Repository files navigation

cgmlst-dists-py

A high-performance Python implementation of cgmlst-dists for calculating pairwise Hamming distances in cgMLST data.

Overview

This is an enhanced Python implementation of cgmlst-dists originally developed by Torsten Seemann. It's designed for calculating pairwise Hamming distances for genome profiles in core genome multilocus sequence typing (cgMLST) schemas.

Key features in this version (0.1.0):

  • GPU Acceleration: Optional CUDA GPU support for faster calculations
  • Optimized Memory Management: Batch processing to handle large datasets efficiently
  • Multithreaded Processing: Parallelized calculations across CPU cores
  • Intelligent I/O: Chunked file operations for better performance with large files
  • Advanced Filtering: Quality control via loci and sample completeness thresholds
  • Automatic System Detection: Optimizes settings based on available hardware
  • Binary Output Option: For extremely large matrices

Installation

Requirements

  • Python 3.9+
  • NumPy (2.2.3)
  • Pandas (2.2.3)
  • Numba (0.61.0)
  • tqdm (4.67.1)
  • psutil (7.0.0)

Optional Requirements

  • CUDA Toolkit (for GPU acceleration)

Install Dependencies

pip install -r requirements.txt

Create a requirements.txt file containing:

numba==0.61.0
numpy==2.2.3
pandas==2.2.3
psutil==7.0.0
tqdm==4.67.1

For GPU support, make sure you have a compatible CUDA Toolkit installed.

Usage

$ python cgmlst-dists.py --help
usage: cgmlst-dists.py [-h] [--input INPUT] [--output OUTPUT] [--skip_input_replacements] 
                       [--input_sep INPUT_SEP] [--output_sep OUTPUT_SEP] [--index_name INDEX_NAME]
                       [--matrix-format {full,lower-tri,upper-tri}] [--num_threads NUM_THREADS] 
                       [--io_threads IO_THREADS] [--max_memory_gb MAX_MEMORY_GB] [--chunk_size CHUNK_SIZE]
                       [--missing_char MISSING_CHAR] [--locus-completeness LOCUS_COMPLETENESS]
                       [--sample-completeness SAMPLE_COMPLETENESS] [--gpu] [--binary-output] [--version]

Calculate pairwise Hamming distances.
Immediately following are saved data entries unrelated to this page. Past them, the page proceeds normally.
/-- R94, R106, R131, R424, R425, R484, R485: firmware images are downloaded, committed and activated live: the drain ends in the switch, MTFA in a time violation
that leaves the old image; NVMe-MI messages over the house controller are answered by NVMe-MI Receive. -/
def Obligations.FirmwareAndManagementAreServed : Prop :=
  (∀ (h : CmdHdr) (img : FwImage) (s : State), Fetched h .houseAdmin s →
    ∃ u, exec (.firmwareImageDownload h 0 img) s = .next (goOn (endAtOnce h 0x11 stOk 0 u)) ∧ u.scn.download = some img ∧ u.scn.downloadLen = img.len) ∧
  (∀ (h : CmdHdr) (slot : Nat) (d : FwImage) (s : State), Fetched h .houseAdmin s → 1 ≤ slot → slot ≤ 3 → s.scn.download = some d →
    s.scn.downloadLen ≤ 12 * 2 ^ 20 →
    ∃ u, exec (.firmwareCommit h 0 slot) s = .next (goOn (endAtOnce h 0x10 stOk 0 u)) ∧ Tab.find u.dev.fwSlots slot = some (slotOf d) ∧
      u.dev.boot = s.dev.boot ∧ u.scn.download = none) ∧
  (∀ (h : CmdHdr) (slot : Nat) (x : FwSlot) (s : State), Fetched h .houseAdmin s → 1 ≤ slot → slot ≤ 3 → Tab.find s.dev.fwSlots slot = some x →
    ∃ u, exec (.firmwareCommit h 2 slot) s = .next (goOn (endAtOnce h 0x10 stOk 0 u)) ∧ u.dev.boot.fwNext = slot) ∧
  (∀ (h : CmdHdr) (action slot : Nat) (s : State), Fetched h .houseAdmin s → slot = 0 ∨ 3 < slot →
    exec (.firmwareCommit h action slot) s = .next (goOn (endAtOnce h 0x10 ⟨1, 0x06, true⟩ 0 s))) ∧
  (∀ (h : CmdHdr) (slot : Nat) (x : FwSlot) (s : State), Fetched h .houseAdmin s → Tab.find s.dev.fwSlots slot = some x → x.readable = true →
    x.verifies = true → s.dev.fwFloor ≤ x.svn →
    ∃ u, exec (.firmwareActivate h slot) s = .next (goOn u) ∧ u.scn.act = some { scene := some s.scn.nextOrder, slot := slot, start := s.wall }) ∧
  (∀ (h : CmdHdr) (slot : Nat) (s : State), Fetched h .houseAdmin s → Tab.find s.dev.fwSlots slot = none →
    exec (.firmwareActivate h slot) s = .next (goOn (failCmd h 0x10 ⟨1, 0x06, true⟩ s))) ∧
  (∀ (a : Activation) (x : FwSlot) (s : State), s.scn.act = some a → s.runs = true → (∀ p ∈ s.scn.scenes, a.scene = some p.1 ∨ p.2.kind = .aer) →
    activable s a.slot = some x → needsSwitch s x = false →
    ∃ u, exec .firmwareActivationSwitch s = .next (finishActivation a stOk u) ∧ u.dev.booted = a.slot ∧ u.dev.bootedSvn = x.svn ∧ u.dev.boot.fwNext = a.slot) ∧
  (∀ (a : Activation) (s : State), s.scn.act = some a → a.start + 2000000000 ≤ s.wall →
    ∃ u, exec .activationTimeout s = .next (finishActivation a stFwTime u) ∧ u.dev = s.dev ∧ u.scn.abandoned = true) ∧
  (∀ (a : Activation) (o : Nat) (st : Status) (s : State), a.scene = some o → s.scn.miHeld = [] → isOk st = true →
    ∃ u, finishActivation a st s = goOn (retire o st 0 u) ∧ u.scn.act = none ∧ u.dev = s.dev) ∧
  (∀ (h : CmdHdr) (m : MiMsg) (s : State), Fetched h .houseAdmin s → m.body = .basic → m.len ≤ 4224 →
    ∃ u, exec (.nvmeMiSend h m) s = .next (goOn (endAtOnce h 0x1D stOk 0 u)) ∧ u.scn.miReply = some .miBasic) ∧
  (∀ (h : CmdHdr) (o : Output) (s : State), Fetched h .houseAdmin s → s.scn.miReply = some o →
    ∃ u, exec (.nvmeMiReceive h) s = .next (goOn (endAtOnce h 0x1E stOk 0 u)) ∧ u.out = o :: s.out ∧ u.scn.miReply = none) ∧
  (∀ (h : CmdHdr) (s : State), Fetched h .houseAdmin s → s.scn.miReply = none →
    exec (.nvmeMiReceive h) s = .next (goOn (failCmd h 0x1E stSequence s)))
Version: 0.1.0

options:
  -h, --help            show this help message and exit
  --input INPUT         Path to the input TSV file
  --output OUTPUT       Path to save the output TSV file
  --skip_input_replacements
                        Skip input replacements when there are no strings in the input
  --input_sep INPUT_SEP
                        Input file separator (default: '\t')
  --output_sep OUTPUT_SEP
                        Output file separator (default: '\t')
  --index_name INDEX_NAME
                        Name for the index column (default: 'cgmlst-dists')
  --matrix-format {full,lower-tri,upper-tri}
                        Format for the output matrix (default: full)
  --num_threads NUM_THREADS
                        Number of threads for parallel execution (default: auto-detected)
  --io_threads IO_THREADS
                        Number of I/O threads for file operations
  --max_memory_gb MAX_MEMORY_GB
                        Maximum memory to use in GB for distance calculation
  --chunk_size CHUNK_SIZE
                        Size of chunks for reading/writing files (default: 1000)
  --missing_char MISSING_CHAR
                        Character used for missing data (default: '-')
  --locus-completeness LOCUS_COMPLETENESS
                        Minimum percentage of non-missing data required for a locus (0-100)
  --sample-completeness SAMPLE_COMPLETENESS
                        Minimum percentage of non-missing data required for a sample (0-100)
  --gpu                 Use GPU acceleration when available
  --binary-output       Also save results in binary format for large matrices
  --version            show program's version number and exit

Examples

Basic Usage

python cgmlst-dists.py --input input.tsv --output output.tsv

With GPU Acceleration (if available)

python cgmlst-dists.py --input input.tsv --output output.tsv --gpu

Data Filtering

Filter both loci and samples to include only those with ≥90% data completeness:

python cgmlst-dists.py --input input.tsv --output output.tsv --locus-completeness 90 --sample-completeness 90

Handling Large Datasets

For very large datasets, optimize memory and I/O:

python cgmlst-dists.py --input large_data.tsv --output large_output.tsv --max_memory_gb 16 --chunk_size 500 --binary-output

Performance Considerations

  • GPU Acceleration: Can provide significant speedup (5-20x) for large matrices compared to single-threaded CPU, but requires CUDA-capable NVIDIA GPU
  • Memory Usage: Adjust --max_memory_gb based on your system's available RAM to prevent out-of-memory errors
  • I/O Performance: For large files, increase --io_threads on systems with fast storage
  • Binary Output: Useful for very large matrices (>5000 samples) as it provides faster saving/loading for future analysis

Performance Benchmarks

Test System Specifications

CPU: INTEL(R) XEON(R) GOLD 6542Y
CPU Cores: 16
Memory: 62Gi
GPU: NVIDIA L4
GPU Memory: 23034 MiB
OS: AlmaLinux 9.5 (Teal Serval)
Kernel: 5.14.0-503.23.2.el9_5.x86_64
Storage: 1.5T total, 1.4T available

Large-Scale Test (50,000 samples × 5,000 loci)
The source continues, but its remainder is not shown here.